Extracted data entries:
# # # # #
-- ==== Sys2Proof/Decode.lean ====
section
/-! DEFINITION. The decoder over the rows of the opcode table that give bits. No row of this block's table gives any: the
table lists operations and events, not encodings. -/

namespace Sys2Proof

/-- The command that a word spells by the table's bits: none, since no row of the table has bits. -/
def decodeTableWord (_nbits _w : Nat) : Option Instr := none

end Sys2Proof
end

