/-- Whether every strip and row of a take is programmed. -/
def State.takeProgrammed (s : State) (top vol t : Nat) : Bool :=
  (match s.take vol t with
    | some tk => tk.row.isEmpty && tk.pending.isEmpty && tk.drafts.isEmpty
    | none => true)
  && !(s.par.rows.any fun r => r.top == top && r.owner == t && r.kind == .data)

/-- Close a take's last row and seal it once everything is programmed (R191 rule 3, R298, R335): its segment becomes a part segment,
its record and segment list enter the log. -/
def sealTake (v : VolPolicy) (t acc : Nat) (s : State) : State :=
  let vol := v.vol % 2 ^ 12
  match s.take vol t with
  | none => s
  | some tk =>
    if tk.state ≠ .sealing ∨ tk.pending ≠ [] ∨ tk.drafts ≠ [] then s
    else
      let s1 := flushTake vol t true (tk.row.length + 1) s
      if ¬ s1.takeProgrammed v.topUnit vol t then s1
      else match s1.take vol t with
        | none => s1
        | some tk1 =>
          let h := s1.volOwner vol
          let s2 := onTake vol t (fun tk => { tk with state := .sealed }) s1
          let s3 := match (s2.segsOf v.topUnit).find? fun e => e.2.take == some (vol, t) && e.2.state == .open with
            | some (m, _) => onSeg v.topUnit m (fun g => { g with state := .part, take := none }) s2
            | none => s2
          let s4 := logItems h [.takeSegs vol t tk1.segs, .take vol t .sealed tk1.frames.length (tk1.segs.foldl (fun a e => a + e.2.2) 0) tk1.segs.length] s3
          match s4.role v with
          | .source _ => match createPoint v t acc s4 with
            | some (_, _, s5) => s5
            | none => s4
          | _ => s4

/-- REPL_END (R478): the point is made durable, recorded as the base, and the command completes. -/
def endPoint (c : Cmd) (v : VolPolicy) (s : State) : State :=
  let vol := c.volId
  let t := (s.ftl.takes.find? fun e => e.1.1 == vol && e.2.state == .sealing).map (·.1.2)
  let s1 := match t with
    | some t => sealTake v t c.acc s
    | none => s
  let sealing := v.stream && s1.ftl.takes.any fun e => e.1.1 == vol && e.2.state == .sealing
  if s1.openBlocks vol c.acc ≠ [] ∨ sealing then s1
  else
    let p := c.param % 2 ^ 32
    let s2 := match s1.baseSnap vol with
      | some (b, _) => (deleteSnap b s1).2
      | none => s1
    match addSnap v.vol 0 2 0 p c.acc false s2 with
    | none => s2
    | some (_, _, s3) => finish c.acc 0 0 0 0 [] (note 0x0E02 v.vol (onReplica vol (fun r => { r with base := p, begun := none, mnum := 0, held := [] }) s3))

/-- REPL_PROMOTE (R480): the last committed point's words come back into the pages, the partial point goes. -/
def promote (c : Cmd) (v : VolPolicy) (s : State) : State :=
  let vol := c.volId
  let s1 := (s.ing.buf.filter fun b => b.addr.volume == vol && b.seqAt.isNone).foldl (fun s b => leaveBlock b s) s
  let s2 := if v.stream then (s1.ftl.takes.filter fun e => e.1.1 == vol && e.2.state != .sealed).foldl (fun s e => (deleteTake v e.1.2 s).2) s1
    else match s1.baseSnap vol with
      | some (slot, _) =>
        let s' := (s1.rpl.pages.filter fun e => e.1.1 == slot).foldl (fun s e => e.2.zipIdx.foldl (fun s (w, k) =>
          let lba := e.1.2 * pageWords + k
          if s.mapWord vol lba = w then s
          else (setWord vol lba c.acc w (if wordKind w = 1 then shareAdd (s.volOwner vol) (bitsAt w 2 32) s else s)).2) s) s1
        (deleteSnap slot s').2
      | none => (s1.ftl.map.filter fun e => e.1.1 == vol).foldl (fun s e => (setWord vol e.1.2 c.acc 0 s).2) s1
  awaitLog c.acc (s2.lastLog (s2.volOwner vol)) (onReplica vol (fun r => { r with promoted := true, begun := none, held := [] }) s2)
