-- ==== Sys2Proof/Machine/Access.lean ====
section
/-! DEFINITION. Access to the management space (R16, R17, R21, R23, R546, R585 to R587): who may reach a register, and what an access that
is refused does. -/

namespace Sys2Proof.Machine

/-- Blocks the management space holds, at n × 64 KiB (R585). -/
def mgmtBlocks : Nat := 23

/-- Whether the registers of the datapath answer (R23, R587). -/
def State.dpAnswers (s : State) : Bool := s.rst.dpUp && s.pwr.state != .quiet && s.pwr.state != .dormant

/-- The block of the management space that an L3 target resets (R118, R585). -/
def Target.block : Target → Nat
  | .fab => 0x01
  | .qpc => 0x02
  | .cmd => 0x03
  | .ing => 0x04
  | .fpr => 0x05
  | .cmp => 0x06
  | .cip => 0x07
  | .ftl => 0x09
  | .par => 0x0A
  | .jnl => 0x0B
  | .sld => 0x0C
  | .rpl => 0x0E
  | .adp => 0x0F
  | .mgmt => 0x10

/-- Whether the domain of the register at an address is neither in reset nor power-gated (R23, R585 to R587). -/
def State.domainUp (s : State) (addr : Nat) : Bool :=
  let off := addr % 2 ^ 16
  !(s.rst.l3Held.any fun t => t.block == addr / 2 ^ 16 && !(t == .sld && decide (off ≤ 0xC))) && match addr / 2 ^ 16 with
  | 0x00 | 0x14 | 0x15 | 0x16 => true
  | 0x08 => s.rst.ddrUp && s.pwr.state != .dormant
  | 0x0C => decide (off ≤ 0xC) || s.dpAnswers
  | 0x0D => [0x00, 0x04, 0x08, 0x0C, 0x10, 0x1C, 0x2C].contains off || s.dpAnswers
  | 0x10 | 0x11 | 0x12 => s.rst.mgUp
  | 0x13 => off == 0x14 || s.rst.mgUp
  | _ => s.dpAnswers

/-- Whether a requester can make an access at all: the core runs, or JTAG is let in (R546); a JTAG access that is not is an error. -/
def State.reaches (s : State) (r : Requester) : Bool :=
  match r with
  | .core => s.rst.mgUp
  | .jtag => s.mgt.debug

/-- Why an access does not reach a register: `some true` raises an access error, `some false` cannot happen (a core that does not run). -/
def State.accessStop (s : State) (r : Requester) (addr size : Nat) : Option Bool :=
  if ¬ s.reaches r then some (r == .jtag)
  else if size ≠ 4 ∨ addr % 4 ≠ 0 ∨ mgmtBlocks ≤ addr / 2 ^ 16 ∨ ¬ s.domainUp addr then some true
  else none

/-- A register access (R17, R21, R23, R546): its effect where it reaches the register, else an access error. -/
def access (r : Requester) (addr size : Nat) (write : Bool) (f : State → State) (s : State) : State :=
  match s.accessStop r addr size with
  | none => f s
  | some true => accessError r addr write s
  | some false => s

/-- A write of a command register at its address (R592). -/
def accessWrite (r : Requester) (addr : Nat) (f : State → State) (s : State) : State := access r addr 4 true f s

end Sys2Proof.Machine
end

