-- ==== Sys2Proof/Machine/LogApply.lean ====
section
/-! DEFINITION. Log blocks and journal entries as they are read: the changes of R333 applied to the maps, the shared table, the segment
tables, the stream structures and the catalogue, by the Cloak (R439), a head being filled (R451) and a replay (R337); journal entries
taken in (R373, R375, R377). -/

namespace Sys2Proof.Machine

/-! ## Segment tables -/

/-- Change the block that backs a segment on each of a unit's dies. -/
def onSegBlks (top m : Nat) (f : EBlk → EBlk) (s : State) : State :=
  (s.diesOf top).foldl (fun s d => match s.blockOf (s.dieName d) m with
    | some b => onBlk (s.dieName d) b f s
    | none => s) s

/-- The state of an erase block whose segment is in a state (R325). -/
def blkOfSeg : SegState → BlkState
  | .open | .part => .indigo
  | .full | .trimmed => .sable
  | .free | .dismantled => .ecru

/-- A unit whose segment table is known is formatted, and its next opening goes on from the SEG_SEQ seen. -/
def topSeen (top q : Nat) (s : State) : State :=
  s.onFtl fun f => { f with tops := tabUpdD top {} (fun t => { t with formatted := true, nextSeq := max t.nextSeq q }) f.tops }

/-- A SEGMENT entry (R333): 0 bound, 1 trimmed, 2 free, 3 opened, 4 dismantled. -/
def applySegment (top m die blk ev q : Nat) (s0 : State) : State :=
  let s := topSeen top (if ev = 3 then q + 1 else q) s0
  match ev with
  | 0 =>
    let s1 := match s.blockOf die m with
      | some b => if b = blk then s else onBlk die b (fun e => if e.state = .retired then e else { e with spare := true, state := .ecru, seg := 0 }) s
      | none => s
    let s2 := onSeg top m id s1
    onBlk die blk (fun e => { e with spare := false, seg := m, trimmed := false, state := blkOfSeg (s2.seg top m).state }) s2
  | 1 => onSegBlks top m (fun e => { e with trimmed := true }) (onSeg top m (fun g => { g with state := .trimmed, take := none, rowsOf := [] }) s)
  | 2 => onSegBlks top m (fun e => { e with trimmed := false, state := .ecru })
      (onSeg top m (fun g => { g with state := .free, nextRow := 0, valid := 0, gc := false, erasing := [] }) s)
  | 3 => onSegBlks top m (fun e => { e with state := .indigo, trimmed := false })
      (onSeg top m (fun g => { g with state := .open, seq := q, nextRow := 0, valid := 0, gc := false, take := none }) s)
  | _ => onSegBlks top m (fun e => { e with spare := true, state := .ecru }) (onSeg top m (fun g => { g with state := .dismantled }) s)

/-- A VALID entry (R333): the segment is closed and its valid sectors are as it says. -/
def applyValid (top m n q : Nat) (s : State) : State :=
  onSegBlks top m (fun e => if e.state = .indigo then { e with state := .sable } else e)
    (onSeg top m (fun g => { g with state := if g.state = .open then .full else g.state, valid := n, seq := q }) (topSeen top (q + 1) s))

/-! ## Stream structures -/

/-- A take's segment list is known: the rows of its segments belong to it (R301). -/
def applyTakeSegs (vol t : Nat) (segs : List (Nat × Nat × Nat)) (s : State) : State :=
  match s.vol vol with
  | none => s
  | some v =>
    let s1 := s.onFtl fun f => { f with takes := tabUpdD (vol, t) {} (fun k => { k with segs := segs }) f.takes }
    (nubNat (segs.map (·.1))).foldl (fun s m =>
      let n := segs.foldl (fun a e => if e.1 = m then a + e.2.2 else a) 0
      onSeg v.topUnit m (fun g => { g with rowsOf := (g.rowsOf.filter fun e => !(e.1 == vol && e.2.1 == t)) ++ [(vol, t, n)] }) s) s1

/-- A take record (R333): a deleted take leaves its volume, what a hold keeps stays (R468). -/
def applyTake (vol t : Nat) (st : TakeState) (s : State) : State :=
  if st = .deleted then
    match tabGet (vol, t) s.ftl.takes with
    | none => s
    | some k =>
      let hs := s.rpl.snaps.filter fun e => e.2.holds vol t
      let s1 := s.onFtl fun f =>
        { f with takes := tabDel (vol, t) f.takes
                 segs := if hs = [] then tabMap (fun _ g => { g with rowsOf := g.rowsOf.filter fun e => !(e.1 == vol && e.2.1 == t) }) f.segs
                   else f.segs }
      hs.foldl (fun s e => s.onRpl fun r => { r with heldTakes := tabPut (vol, t, e.1) k r.heldTakes }) s1
  else s.onFtl fun f => { f with takes := tabUpdD (vol, t) {} (fun k => { k with state := st }) f.takes }

/-- A frame record (R300), once all of it is there: a frame already known keeps its record. -/
def applyFrame (vol t : Nat) (b : Bytes) (s : State) : State :=
  let need := 32 + 8 * fieldLe b 6 2 + ceilDiv (fieldLe b 8 4) 2
  if b.length < need then s
  else
    let (fr, f) := frameOf (b.take need)
    s.onFtl fun x => { x with takes := tabUpdD (vol, t) {} (fun k =>
      { k with frames := tabPut fr f k.frames, pending := tabDel fr k.pending
               strips := f.extents.foldl (fun a e => max a (e.1 + e.2)) k.strips }) x.takes }

/-! ## The catalogue -/

/-- A catalogue record (R469): the newest for its SLOT is live. -/
def applySnap (b : Bytes) (s : State) : State :=
  if ¬ crcGood b then s
  else
    let (slot, st, e) := snapOf b
    let vol := e.vol % 2 ^ 12
    let e1 := { e with hold := e.kind == 1 || (decide (2 ≤ e.kind) && ((s.vol vol).any (·.stream))) }
    s.onRpl fun r =>
      { r with snaps := if st = 2 then tabDel slot r.snaps else tabPut slot e1 r.snaps
               pages := if st = 2 then r.pages.filter fun p => p.1.1 ≠ slot else r.pages
               sseq := tabUpdD vol 0 (max e.sseq) r.sseq }

/-- A map page (R332, R469): a volume's own, or a preserved one of a SLOT, from which PSEQ follows (R464). -/
def applyPage (vol slot p : Nat) (ws : List Nat) (s : State) : State :=
  if slot = 0 then ws.zipIdx.foldl (fun s (w, k) => putWord vol (p * pageWords + k) w s) s
  else
    let q := ((tabGet slot s.rpl.snaps).map (·.sseq)).getD 0
    s.onRpl fun r => { r with pages := tabPut (slot, p) ws r.pages, pseq := tabUpdD (vol, p) 0 (max q) r.pseq }

/-! ## Log blocks -/

/-- The head whose log an entry of a TYPE belongs to: the one that owns the unit or volume it names (R611), or that takes shared entries of
its index (log entry 20). -/
def State.entryOwner (s : State) (ty : Nat) (entry : Bytes) : Nat :=
  match ty with
  | 4 | 7 => s.ownerOf (fieldLe entry 0 2)
  | 3 => fieldLe entry 0 4 % 2
  | _ => s.volOwner (fieldLe entry 0 2 % 2 ^ 12)

/-- A head's LOG_SEQ goes on behind what its log is seen to hold (R333, R611), and the place of the item is not known. -/
def logSeen (h q : Nat) (keys : List LogKey) (s : State) : State :=
  onLog h (fun l =>
    { l with nextSeq := max l.nextSeq (q + 1), durable := max l.durable q
             place := keys.foldl (fun t k => tabPut k placeUnknown t) l.place }) s

/-- One entry of a block of several (R333). -/
def applyEntry (ty : Nat) (e : Bytes) (s : State) : LogKey × State :=
  let vol := fieldLe e 0 2 % 2 ^ 12
  match ty with
  | 2 =>
    let lba := fieldLe e 2 5
    (.page vol 0 (lba / pageWords), putWord vol lba (if fieldLe e 7 1 % 2 = 1 then 0 else fieldLe e 8 6) s)
  | 3 =>
    let i := fieldLe e 0 4
    let refs := fieldLe e 10 4
    (.share i, s.onFtl fun f => { f with shares := if refs = 0 then tabDel i f.shares else tabPut i ⟨fieldLe e 4 6, refs⟩ f.shares })
  | 4 =>
    let ev := fieldLe e 8 1
    (.segment (fieldLe e 0 2) (fieldLe e 2 2) (if ev = 0 then fieldLe e 4 2 % 2 ^ 11 + 1 else 0),
      applySegment (fieldLe e 0 2) (fieldLe e 2 2) (fieldLe e 4 2 % 2 ^ 11) (fieldLe e 6 2) ev (fieldLe e 9 4) s)
  | 5 => (.take vol (fieldLe e 4 4), if crcGood e then applyTake vol (fieldLe e 4 4) (takeOfCode (fieldLe e 8 1)) s else s)
  | 7 => (.valid (fieldLe e 0 2) (fieldLe e 2 2), applyValid (fieldLe e 0 2) (fieldLe e 2 2) (fieldLe e 4 4) (fieldLe e 8 4) s)
  | _ => (.snap (fieldLe e 4 2), applySnap e s)

/-- Apply a log block, or the header and entries of a MAP message (R333, R436, R439). A block that continues an item is joined to the
blocks before it. -/
def applyLog (raw : Bytes) (s : State) : State :=
  let ty := fieldLe raw 0 1
  let q := fieldLe raw 8 8
  let body := raw.drop 32
  match entryLen ty with
  | some n =>
    let es := (List.range (min (fieldLe raw 1 1) (body.length / n))).map fun i => slice body (n * i) n
    es.foldl (fun s e =>
      let (k, s1) := applyEntry ty e s
      logSeen (s.entryOwner ty e) q [k] s1) s
  | none =>
    let cont := fieldLe raw 24 4
    let (ty0, vol0, key0, b0) := s.prt.mapCont
    let (vol, key) := (fieldLe raw 2 2, fieldLe raw 16 8)
    let all := if cont ≠ 0 ∧ ty0 = ty ∧ vol0 = vol ∧ key0 = key then b0 ++ body else body
    let s1 := s.onPrt fun p => { p with mapCont := (ty, vol, key, all) }
    let v := vol % 2 ^ 12
    let h := s.volOwner v
    match ty with
    | 1 =>
      let slot := bitsAt key 48 12
      let p := bitsAt key 0 48
      logSeen h q [.page v slot p] (applyPage v slot p ((List.range pageWords).map fun i => fieldLe body (6 * i) 6) s1)
    | 6 => logSeen h q [.frame v key (fieldLe all 0 5)] (applyFrame v key all s1)
    | 8 =>
      let es := ((List.range (all.length / 8)).map fun i => fieldLe all (8 * i) 8).map fun w => (bitsAt w 0 13, bitsAt w 16 12, bitsAt w 32 13)
      logSeen h q [.takeSegs v key] (applyTakeSegs v key (es.filter fun e => e.2.2 != 0) s1)
    | _ => s

/-- Whether a log block's LCRC is right (R333). -/
def logGood (raw : Bytes) : Bool :=
  raw.length == 4096 && fieldLe raw 28 4 == crc32c (raw.take 28 ++ raw.drop 32)

/-- Valid sectors of every segment, counted afresh from the map words and shared entries (R338, R341). -/
def recountValid (s : State) : State :=
  let zero := s.onFtl fun f => { f with segs := tabMap (fun _ g => { g with valid := 0 }) f.segs }
  let s1 := zero.ftl.map.foldl (fun s e => if wordKind e.2 = 2 then addValid e.2 true s else s) zero
  s1.ftl.shares.foldl (fun s e => addValid e.2.loc true s) s1

/-! ## Journal entries -/

/-- Whether a journal entry's JCRC is right (R371, R375). -/
def entryGood (e : Bytes) : Bool := e.length == 64 && crcGood e

/-- Entries of a journal block whose JBCRC is right (R374). -/
def jnlEntries (raw : Bytes) : List Bytes :=
  if raw.length = 4096 ∧ fieldLe raw 60 4 = crc32c (raw.take 60 ++ raw.drop 64) then
    (List.range (min 63 (fieldLe raw 1 1))).map fun i => slice raw (64 + 64 * i) 64
  else []

/-- What an entry is the newest of: a stripe of a top unit, or a member of a span (R377 step 1). -/
def entryKey (e : Bytes) : Nat × Nat × Nat :=
  if fieldLe e 0 1 = 0x10 then (1, fieldLe e 2 2, fieldLe e 4 1) else (0, fieldLe e 2 2, fieldLe e 8 4)

/-- The newest good entry of each key, by REC_SEQ (R377 step 1). -/
def newestEntries (es : List Bytes) : List Bytes :=
  (es.filter entryGood).foldl (fun a e => match a.find? fun x => entryKey x == entryKey e with
    | some x => if fieldLe x 16 8 < fieldLe e 16 8 then (a.filter fun y => entryKey y != entryKey e) ++ [e] else a
    | none => a ++ [e]) []

/-- Keep the partner's entries (R439): a newer entry of a key takes the place of an older one, a retired record leaves. -/
def peerEntry (e : Bytes) (s : State) : State :=
  if ¬ entryGood e then s
  else s.onJnl fun j =>
    let rest := j.peer.filter fun x => entryKey x.2 != entryKey e
    { j with peer := if fieldLe e 0 1 = 3 then rest else rest ++ [(fieldLe e 16 8, e)] }

/-- Take entries in as this head's own: stripe records that are not retired, an INTENT as its PRIOR values, and span entries (R377 step
2). -/
def takeEntries (es : List Bytes) (s : State) : State :=
  es.foldl (fun s e =>
    let s1 := s.onJnl fun j => { j with nextRec := max j.nextRec (fieldLe e 16 8 + 1) }
    if fieldLe e 0 1 = 0x10 then
      let (sp, pos, x) := spanEntOf e
      s1.onJnl fun j => { j with spans := tabPut (sp, pos) x j.spans }
    else
      let (top, st, r) := stripeRecOf e (fun t => s.pagesOf t)
      let r1 := if r.kind = .intent then { r with kind := .committed, covered := r.prior, p := r.priorP, q := r.priorQ, complete := false } else r
      if r.kind = .retired ∨ r1.covered = 0 then s1
      else s1.onJnl fun j => { j with recs := tabPut (top, st) r1 j.recs, replayed := satInc j.replayed }) s

end Sys2Proof.Machine
end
# # # # #
What to produce -
Retype exactly the lines above, from the one with "let s' := (s1.rpl.pages.filter" through the one with "to R587). -/", inclusive.

Output of the task -
        let s' := (s1.rpl.pages.filter fun e => e.1.1 == slot).foldl (fun s e => e.2.zipIdx.foldl (fun s (w, k) =>
          let lba := e.1.2 * pageWords + k
          if s.mapWord vol lba = w then s
          else (setWord vol lba c.acc w (if wordKind w = 1 then shareAdd (s.volOwner vol) (bitsAt w 2 32) s else s)).2) s) s1
        (deleteSnap slot s').2
      | none => (s1.ftl.map.filter fun e => e.1.1 == vol).foldl (fun s e => (setWord vol e.1.2 c.acc 0 s).2) s1
  awaitLog c.acc (s2.lastLog (s2.volOwner vol)) (onReplica vol (fun r => { r with promoted := true, begun := none, held := [] }) s2)
-- ==== Sys2Proof/Machine/Access.lean ====
section
/-! DEFINITION. Access to the management space (R16, R17, R21, R23, R546, R585 to R587): who may reach a register, and what an access that
is refused does. -/

namespace Sys2Proof.Machine

/-- Blocks the management space holds, at n × 64 KiB (R585). -/
def mgmtBlocks : Nat := 23

/-- Whether the registers of the datapath answer (R23, R587). -/
def State.dpAnswers (s : State) : Bool := s.rst.dpUp && s.pwr.state != .quiet && s.pwr.state != .dormant

/-- The block of the management space that an L3 target resets (R118, R585). -/
def Target.block : Target → Nat
  | .fab => 0x01
  | .qpc => 0x02
  | .cmd => 0x03
  | .ing => 0x04
  | .fpr => 0x05
  | .cmp => 0x06
  | .cip => 0x07
  | .ftl => 0x09
  | .par => 0x0A
  | .jnl => 0x0B
  | .sld => 0x0C
  | .rpl => 0x0E
  | .adp => 0x0F
  | .mgmt => 0x10

/-- Whether the domain of the register at an address is neither in reset nor power-gated (R23, R585 to R587). -/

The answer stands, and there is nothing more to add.